Of all these colonial revolutions the most striking was that which tore away the American colonies from Britain (1764-82); not only because it led to the creation of one of the great powers of the world, and was to afford the single instance which has yet arisen of a daughter-nation outnumbering its mother-country, but still more because it seemed to prove that not even the grant of extensive powers of self-government would secure the permanent loyalty of colonies. Indeed, from the standpoint of Realpolitik, it might be argued that in the case of America self-government was shown to be a dangerous gift; for the American colonies, which alone among European settlements had obtained this supreme endowment, were the first, and indeed the only, European settlements to throw off deliberately their connection with the mother-country. France and Holland lost their colonies by war, and even the Spanish colonies would probably never have thought of severing their relations with Spain but for the anomalous conditions created by the Napoleonic conquest.
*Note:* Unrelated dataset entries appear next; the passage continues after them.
-- ==== Sys2Proof/Machine/FabricRows.lean ====
section
/-! DEFINITION. The rows of chapter 11: PUT and GET (R353 to R358), the inbound copies (R349, R357, R362), generation
notices (R363), drops (R352), credits (R516), the lanes and their map (R334 to R341), and messages of unknown type
(R347). -/

namespace Sys2Proof.Machine

/-- Whether a device is a current team member (R87): an index of the values in force that is present. An absent or
rebuilding index is outside, which R87 does not say (DEDUCED, notes/assumptions/64.md). -/
def State.inTeam (s : State) (c d : Nat) : Bool :=
  let v := (s.tmAt c).vals
  s.team c ≠ tmOFF && v.presentList.any fun i => v.dev i == d

/-- One window covers a copy (R86, R87). -/
def State.windowOk (s : State) (c w : Nat) (put : Bool) (dev r lo n : Nat) : Bool :=
  s.is (GL_WIN_DST.valid c w) && (if put then s.is (GL_WIN_DST.put c w) else s.is (GL_WIN_DST.get c w))
    && s.get (GL_WIN_DST.region c w) == r
    && s.get (GL_WIN_DST.dev_first c w) ≤ dev && dev ≤ s.get (GL_WIN_DST.dev_last c w)
    && (!s.is (GL_WIN_DST.team_only c w) || s.inTeam c dev)
    && s.get (GL_WIN_OFF.off c w) ≤ lo && lo + n ≤ s.get (GL_WIN_LIM.lim c w)

/-- What refuses a command, in order: The start of a PUT or GET (R354). -/
def State.checkCopy (s : State) (j : Job) : List (Bool × Nat) :=
  let c := j.ctx
  let put := j.opcode == opPUT
  let r := j.arg 24 1 % 64
  let g := s.rgn r
  let n := j.arg 48 5
  [ (64 ≤ j.arg 24 1 || 64 ≤ j.arg 25 1 || j.nonzero 28 4 || j.nonzero 38 2 || j.nonzero 46 2 || j.nonzero 53 11,
      stBADFIELD),
    (if put then s.badSlot r else g.valid && g.kind == 9, stSTABLE),
    (!put && (!(g.valid && (g.kind == 8 || g.kind == 10) && g.ctx == c) || s.isSpar r), stREGION),
    (!((!put || s.readable c r)
      && (List.range 64).any fun w => s.windowOk c w put (j.arg 26 2) (j.arg 25 1 % 64) j.remoteOff n), stWINDOW),
    (n == 0 || n % 64 ≠ 0 || j.localOff % 64 ≠ 0 || j.remoteOff % 64 ≠ 0 || g.bytes false < j.localOff + n, stBADFIELD),
    (s.tooLarge j n, stTOOLARGE) ]

/-- What a command that is not refused does: The start of a PUT or GET (R354). -/
def State.runCopy (s : State) (j : Job) : State :=
  let put := j.opcode == opPUT
  let r := j.arg 24 1 % 64
  s.launch { j with segs := [if put then .putReqs else .getReqs], refs := [r], slots := s.slotsOf [r] }

/-- The start of a PUT or GET (R354). -/
def State.startCopy (s : State) (j : Job) : State := s.startOr j (s.checkCopy j) (s.runCopy j)

/-- PUT at its start point (R353). -/
def execPut (c : Ctx) (q : Que) (s : State) : Res := fin (s.beginOp c q opPUT State.startCopy)
/-- GET at its start point (R353). -/
def execGet (c : Ctx) (q : Que) (s : State) : Res := fin (s.beginOp c q opGET State.startCopy)

/-- The region that a PUT_DATA or GET_REQ names. -/
def Msg.region (m : Msg) : Nat := m.at_ 0 1 % 64

/-- The parts of a PUT_DATA: granule, logical byte and bytes (R362). -/
def State.putParts (s : State) (m : Msg) : List (Nat × Nat × List Byte) :=
  let data := m.body.drop 8
  let lo := m.at_ 2 6
  let us := (s.pieces ⟨m.region, 0, false, lo, data.length⟩).flatMap Piece.subs
  (us.foldl (fun (l, pos) u => (l ++ [(gKey u.x u.gr, lo + pos, slice data pos u.n)], pos + u.n)) ([], 0)).1

/-- An accepted PUT_DATA is queued (R357, R359). -/
def State.takePut (s : State) (m : Msg) : State :=
  let (s, id) := s.keepReq m false
  let keys := (s.putParts m).foldl (fun l p => setAdd l p.1) []
  if keys = [] then (s.send (s.reply m 0x02 [])).freeReq id
  else s.setFab { s.fab with reqs := s.fab.reqs.map fun r => if r.id == id then { r with todo := keys } else r }

/-- PUT_DATA (R349, R357). -/
def execPutData (bytes : List Byte) (s : State) : Res := receiveAs 0x01 bytes s State.takePut

/-- Bytes laid over a table of bytes; a later message overwrites an earlier one (R362). -/
def layBytes (t : Tbl Byte) : Nat → List Byte → Tbl Byte
  | _, [] => t
  | a, b :: bs => layBytes (Tbl.ins t a b) (a + 1) bs

/-- A table of bytes as runs of consecutive ones. -/
def runsOf (t : Tbl Byte) : List (Nat × List Byte) :=
  t.foldr (fun p l => match l with
    | (a, bs) :: rest => if p.1 + 1 = a then (p.1, p.2 :: bs) :: rest else (p.1, [p.2]) :: l
    | [] => [(p.1, [p.2])]) []

/-- Whether a queued PUT_DATA may join an update of a granule that takes others: every earlier ordered message of its source
and context is written or answered, or is a PUT_DATA whose last granule this update takes (R342, R362). -/
def joinsUpdate (l taken : List InReq) (key : Nat) (q : InReq) : Bool :=
  l.all fun r => !(r.id < q.id && r.msg.src == q.msg.src && r.msg.ctx == q.msg.ctx
      && (r.msg.typ == 0x01 || r.msg.typ == 0x03 || r.msg.typ == 0x05))
    || (taken.any (fun x => x.id == r.id) && r.todo == [key] && r.open_ == 0)

/-- The queued PUT_DATA that one update of a granule takes: at most 128, in queue order, each source's in arrival order
(R342, R362). -/
def State.takers (s : State) (key : Nat) : List InReq :=
  (s.fab.reqs.foldl (fun l q =>
    if q.msg.typ = 0x01 ∧ q.todo.contains key ∧ l.length < 128 ∧ joinsUpdate s.fab.reqs l key q then l ++ [q] else l) [])

/-- One granule update (R362): the bytes of its messages, the later over the earlier, written in one read-modify-write. -/
def State.granuleUpdate (s : State) (key : Nat) : State :=
  let bad := (s.takers key).filter fun q => s.regionCheck q.msg ≠ .accept
  let s := bad.foldl (fun s q => (s.drop q.msg stREGION).freeReq q.id) s
  match s.takers key with
  | [] => s
  | q :: qs =>
    let l := q :: qs
    let t := l.foldl (fun t q => ((s.putParts q.msg).filter fun p => p.1 == key).foldl (fun t p => layBytes t p.2.1 p.2.2) t)
      ([] : Tbl Byte)
    let ids := l.map (·.id)
    let s := s.setFab { s.fab with
      reqs := s.fab.reqs.map (fun r => if ids.contains r.id then
        { r with todo := r.todo.filter (· ≠ key), open_ := r.open_ + 1, busy := true } else r),
      combined := s.fab.combined + if 1 < ids.length then 1 else 0 }
    let s := s.set FB_INQ.combined (s.fab.combined / 1024)
    s.addJob { id := 0, owner := .inbound ids, ctx := q.msg.ctx, value := key, segs := [.granule q.msg.region (runsOf t)] }

/-- The granule updates in flight. -/
def State.inFlight (s : State) : List Job :=
  s.jobs.filter fun j => match j.owner with
    | .inbound _ => true
    | _ => false

/-- INBOUND_GRANULE_UPDATE (R362): at most 32 in flight, each on a different granule. -/
def execInboundGranuleUpdate (n : Slice) (granule : Nat) (s : State) : Res :=
  let key := gKey n granule
  if 32 ≤ s.inFlight.length ∨ s.inFlight.any (fun j => j.value == key) ∨ s.mem.resetHigh then .next s
  else fin (s.granuleUpdate key)

/-- Bytes of an engine acknowledged (FB_ENG.bytes, in KiB). -/
def State.engDone (s : State) (e n : Nat) : State :=
  if e < 4 then
    let t := Tbl.at s.fab.engBytes 0 e + n
    (s.setFab { s.fab with engBytes := Tbl.put s.fab.engBytes 0 e t }).set (FB_ENG.bytes e) (t / 1024)
  else s

/-- PUT_ACK (R356, R357): the request leaves its place. -/
def State.takePutAck (s : State) (m : Msg) : State :=
  let s := s.done m
  match s.asked m with
  | some o => (s.endOut o).engDone o.eng o.n
  | none => s

/-- PUT_ACK (R349, R357). -/
def execPutAck (bytes : List Byte) (s : State) : Res := receiveAs 0x02 bytes s State.takePutAck

/-- An accepted GET_REQ is queued; it is served once the earlier PUT_DATA of its source and context are written (R342,
R357). -/
def State.takeGet (s : State) (m : Msg) : State := (s.keepReq m false).1

/-- GET_REQ (R349, R357). -/
def execGetReq (bytes : List Byte) (s : State) : Res := receiveAs 0x03 bytes s State.takeGet

/-- An accepted GET_DATA (R356): its data is written at the request's place in the local destination. -/
def State.takeGetData (s : State) (m : Msg) : State :=
  let s := s.done m
  match s.asked m with
  | some o =>
    let s := (s.endOut o).engDone o.eng o.n
    match s.job o.job with
    | some j =>
      if j.ending.isSome then s
      else s.setJob { j with hold := .run,
                             segs := j.segs ++ [.put (j.arg 24 1 % 64) 0 false (j.localOff + o.lo) (m.body.take o.n)] }
    | none => s
  | none => s

/-- GET_DATA (R349, R357). -/
def execGetData (bytes : List Byte) (s : State) : Res := receiveAs 0x04 bytes s State.takeGetData

/-- GEN_NOTICE (R363): it stands in the ordered class behind its source's earlier messages. -/
def execGenNotice (bytes : List Byte) (s : State) : Res := receiveAs 0x05 bytes s fun s m => (s.keepReq m false).1

/-- An accepted GEN_ACK: its destination no longer counts for the teardown (R128, R363). -/
def State.takeGenAck (s : State) (m : Msg) : State :=
  let x := s.cxAt m.ctx
  let s := (s.done m).setCx m.ctx { x with tdNotice := x.tdNotice.filter (· ≠ m.src) }
  match s.asked m with
  | some o => s.endOut o
  | none => s

/-- GEN_ACK (R363). -/
def execGenAck (bytes : List Byte) (s : State) : Res := receiveAs 0x06 bytes s State.takeGenAck

/-- An accepted DROP (R352): the command of its request ends with the carried status. -/
def State.takeDrop (s : State) (m : Msg) : State :=
  let s := s.done m
  match s.asked m with
  | some o =>
    let s := match s.job o.job with
      | some j => if j.ending.isSome then s else s.endCmd j (m.at_ 0 1)
      | none => s
    s.endOut o
  | none => s

/-- DROP (R352). -/
def execDrop (bytes : List Byte) (s : State) : Res := receiveAs 0x07 bytes s State.takeDrop

/-- UNKNOWN_MESSAGE_TYPE (R347, R492): a message of an unlisted type is dropped silently and counted. -/
def execUnknownMessageType (bytes : List Byte) (s : State) : Res :=
  if unknownType bytes then fin (s.receive bytes fun s m => (s.done m).satInc FB_STAT.drop_other 1)
  else .fault .illFormed

/-- CREDIT_WORD (R360, R516): credits of a class on a link added, or its count replaced. -/
def execCreditWord (link : Fin 19) (bytes : List Byte) (s : State) : Res :=
  let b := leAt bytes 0 1
  let mode := leAt bytes 1 1
  if b / 4 ≠ 0x30 ∨ 2 ≤ mode then .fault .illFormed
  else
    let k := crKey link (b % 4)
    let f := s.fab
    let base := fun (t : Tbl Nat) => if mode = 1 then 0 else Tbl.at t 0 k
    .next (s.setFab { f with msgCr := Tbl.put f.msgCr 0 k (base f.msgCr + leAt bytes 2 2),
                             datCr := Tbl.put f.datCr 0 k (base f.datCr + leAt bytes 4 4) })

/-- LANE_DOWN (R334): the PHY of a lane reports down. The lane's downs reaching the threshold make it a suspect
(R436). -/
def execLaneDown (p : Fin 18) (s : State) : Res :=
  let s := s.setFab { s.fab with laneDn := setAdd s.fab.laneDn p }
  if s.lane p = lnACTIVE ∨ s.lane p = lnSPARE then
    let s := ((s.set (FB_LANE.state p) lnDOWN).satInc (FB_LANE.downs p) 1).irq 20
    let s := s.setFab { s.fab with rebuildPend := true }
    let s := if s.get (FB_LANE.downs p) = s.get DG_SUS_CFG.lane_thresh then s.suspect s.self else s
    fin s.syncLanes
  else fin s

/-- LANE_UP (R334, R517): the PHY of a lane reports up. A SPARE lane carries nothing. -/
def execLaneUp (p : Fin 18) (s : State) : Res :=
  let s := s.setFab { s.fab with laneDn := s.fab.laneDn.filter (· ≠ p.val) }
  let out := nbits (s.get FB_LANE_CTL.out) p 1 == 1
  let s := if (s.lane p = lnDOWN ∨ s.lane p = lnOUT) ∧ ¬ out then
      ((s.set (FB_LANE.state p) lnSPARE).set (FB_LANE.mapped p) 0).set (FB_LANE.logical p) 0
    else s
  fin (s.creditWords p)

/-- LANE_MAP_APPLY: a write of FB_LANE_CTL (R336). -/
def execLaneMapApply (v : W64) (s : State) : Res :=
  let s := s.set FB_LANE_CTL.out (fget v 0 18)
  fin (if fget v 63 1 = 1 then (s.set FB_LANE_CTL.apply 1).setFab { s.fab with rebuildPend := true } else s)

/-- The physical lanes of logical lanes 0 to 15 after a rebuild: the lanes that stay ACTIVE, then SPARE ones, each in
ascending order (R336). -/
def State.laneOrder (s : State) : List Nat :=
  ((List.range 18).filter (fun p => s.lane p == lnACTIVE) ++ (List.range 18).filter (fun p => s.lane p == lnSPARE)).take 16

/-- The first step of a rebuild (R334, R336): lanes that are DOWN or mapped out are OUT; one no longer mapped out whose
PHY is up is SPARE. -/
def State.lanesOut (s : State) : State :=
  (List.range 18).foldl (fun s p =>
    let out := nbits (s.get FB_LANE_CTL.out) p 1 == 1
    if s.lane p = lnOUT then
      (if ¬ out ∧ ¬ s.fab.laneDn.contains p then s.set (FB_LANE.state p) lnSPARE else s)
    else if s.lane p = lnDOWN ∨ out then
      ((s.set (FB_LANE.state p) lnOUT).set (FB_LANE.mapped p) 0).set (FB_LANE.logical p) 0
    else s) s

/-- The physical lane that carries a logical lane itself. -/
def State.physOf (s : State) (l : Nat) : Option Nat :=
  (List.range 18).find? fun p => s.lane p == lnACTIVE && s.get (FB_LANE.logical p) == l

/-- Outstanding ordered requests that have left the port. -/
def State.sentOrdered (s : State) : List FabOut :=
  s.fab.outs.filter fun o =>
    msgOrdered o.typ && !(s.fab.txq.any fun m => m.typ == o.typ && m.dst == o.dst && m.ctx == o.ctx && m.tag == o.tag)

/-- A map rebuild (R336, R341). -/
def State.laneRebuild (s : State) : State :=
  let old := (List.range 16).map s.physOf
  let s := s.lanesOut
  let order := s.laneOrder
  let s := order.zipIdx.foldl (fun s (p, l) =>
    ((s.set (FB_LANE.state p) lnACTIVE).set (FB_LANE.mapped p) 1).set (FB_LANE.logical p) l) s
  let moved := (List.range 16).filter fun l => (old.getD l none).isSome && old.getD l none ≠ order[l]?
  let s := s.set FB_LANE_CTL.apply 0
  let s := s.setFab { s.fab with rebuildPend := false, rebuildDue := false,
                                 held := s.sentOrdered.filter fun o => moved.contains (o.dst % 16) }
  s.syncLanes

/-- LANE_MAP_REBUILD (R336): a rebuild that waits takes place at a tick boundary of an enabled context, or at once where
none is enabled. -/
def execLaneMapRebuild (s : State) : Res :=
  if s.fab.rebuildPend ∧ (s.fab.rebuildDue ∨ ¬ s.anyTicks) then
    fin s.laneRebuild
  else .next s

/-- INQ_PEAK_CLEAR: a write of 1 to FB_INQ_CTL.peak_clr. -/
def execInqPeakClear (s : State) : Res := .next (s.set FB_INQ.req_peak (s.get FB_INQ.req_used))

end Sys2Proof.Machine
end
The American Revolution is, then, an event unique at once in its causes, its character, and its consequences; and it throws a most important illumination upon some of the problems of imperialism. It cannot be pretended that the revolt of the colonists was due to oppression or to serious misgovernment. The paltry taxes which were its immediate provoking cause would have formed a quite negligible burden upon a very prosperous population; they were to have been spent exclusively within the colonies themselves, and would have been mainly used to meet a part of the cost of colonial defence, the bulk of which was still to be borne by the mother-country. If the colonists had been willing to suggest any other means of raising the required funds, their suggestions would have been readily accepted. This was made plain at several stages in the course of the discussion, but the invitation to suggest alternative methods of raising money met with no response. The plain fact is that Britain, already heavily loaded with debt, was bearing practically the whole burden of colonial defence, and was much less able than the colonies themselves to endure the strain. As for the long-established restrictions on colonial trade, which in fact though not in form contributed as largely as the proposals of direct taxation to cause the revolt, they were far less severe, even if they had been strictly enforced, than the restrictions imposed upon the trade of other European settlements.